_INSTRUCTIONS TO FOLLOW:_ Retrieve all lines below that have the string "schedWord".

BEGIN GIVEN ENTRIES

-- ==== Sys2Proof/Machine/Operands.lean ====
section
/-! DEFINITION. The operand forms (spec/30_encoding.md rule R64): a register read through `x[i]` (`State.read`), an
immediate, which the decoder has extended already, and the one addressing mode of `sw` and `lw`
(spec/42_load_store.md rule R120). There are no other operand forms. -/

namespace Sys2Proof.Machine

/-- `ea = ((x[B] << 8) + sext_16(imm7)) mod 2^16` (R120): only the base is scaled, and the sum wraps at 16 bits before
any bound test (R52, reading D13; assumption log entry 9). -/
def effectiveAddress (base : Word) (imm7 : Word) : Word := (base <<< Config.baseShift) + imm7

/-- The effective address of a load or store whose base register is `regB` (R120); the base is not modified. -/
def State.operandAddress (s : State) (regB : Reg) (imm7 : Word) : Word := effectiveAddress (s.read regB) imm7

/-- The value `lui` loads: `(imm10 << 6) mod 2^16` (R103). -/
def upperImmediate (imm10 : Word) : Word := imm10 <<< Config.luiShift

end Sys2Proof.Machine
end

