-- ==== Sys2Proof/Machine/Schedule.lean ====
section
/-! DEFINITION. The message-schedule expander of the CORE (R160 to R165). `W` is a local value (R29; log entry 3):
the list of the words written so far, so no word can be read before it is written (R47). -/

namespace Sys2Proof.Machine

/-- `σ0` (R160): two rotations and a shift. -/
def sigma0 (x : Word) : Word := rotr32 x 7 ^^^ rotr32 x 18 ^^^ shr32 x 3

/-- `σ1` (R161): two rotations and a shift. -/
def sigma1 (x : Word) : Word := rotr32 x 17 ^^^ rotr32 x 19 ^^^ shr32 x 10

/-- The read `W[t]` of a word already written (R27; log entry 14). -/
def wAt (w : List Word) (t : Nat) : Word := w.getD t 0

/-- `SCHED_LOAD`: `W[0..15]` from the block, big-endian (R163). -/
def schedLoad (b : Block) : List Word :=
  (List.range 16).map fun i =>
    be32 (blockByte b (4 * i)) (blockByte b (4 * i + 1)) (blockByte b (4 * i + 2)) (blockByte b (4 * i + 3))

/-- The word that `SCHED_EXP t` computes (R164). -/
def schedWord (w : List Word) (t : Nat) : Word :=
  add32 [sigma1 (wAt w (t - 2)), wAt w (t - 7), sigma0 (wAt w (t - 15)), wAt w (t - 16)]

/-- `SCHED_EXP t`: writes `W[t]` after `W[0 .. t-1]` (R164). -/
def schedExp (w : List Word) (t : Nat) : List Word := w ++ [schedWord w t]

/-- `Sched(Block)`: `SCHED_LOAD`, then `SCHED_EXP t` for `t = 16, 17, ..., 63` (R165). -/
def sched (b : Block) : List Word := (List.range' 16 48).foldl schedExp (schedLoad b)

end Sys2Proof.Machine
end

END GIVEN ENTRIES

_YOUR RESPONSE:_
def schedWord (w : List Word) (t : Nat) : Word :=
def schedExp (w : List Word) (t : Nat) : List Word := w ++ [schedWord w t]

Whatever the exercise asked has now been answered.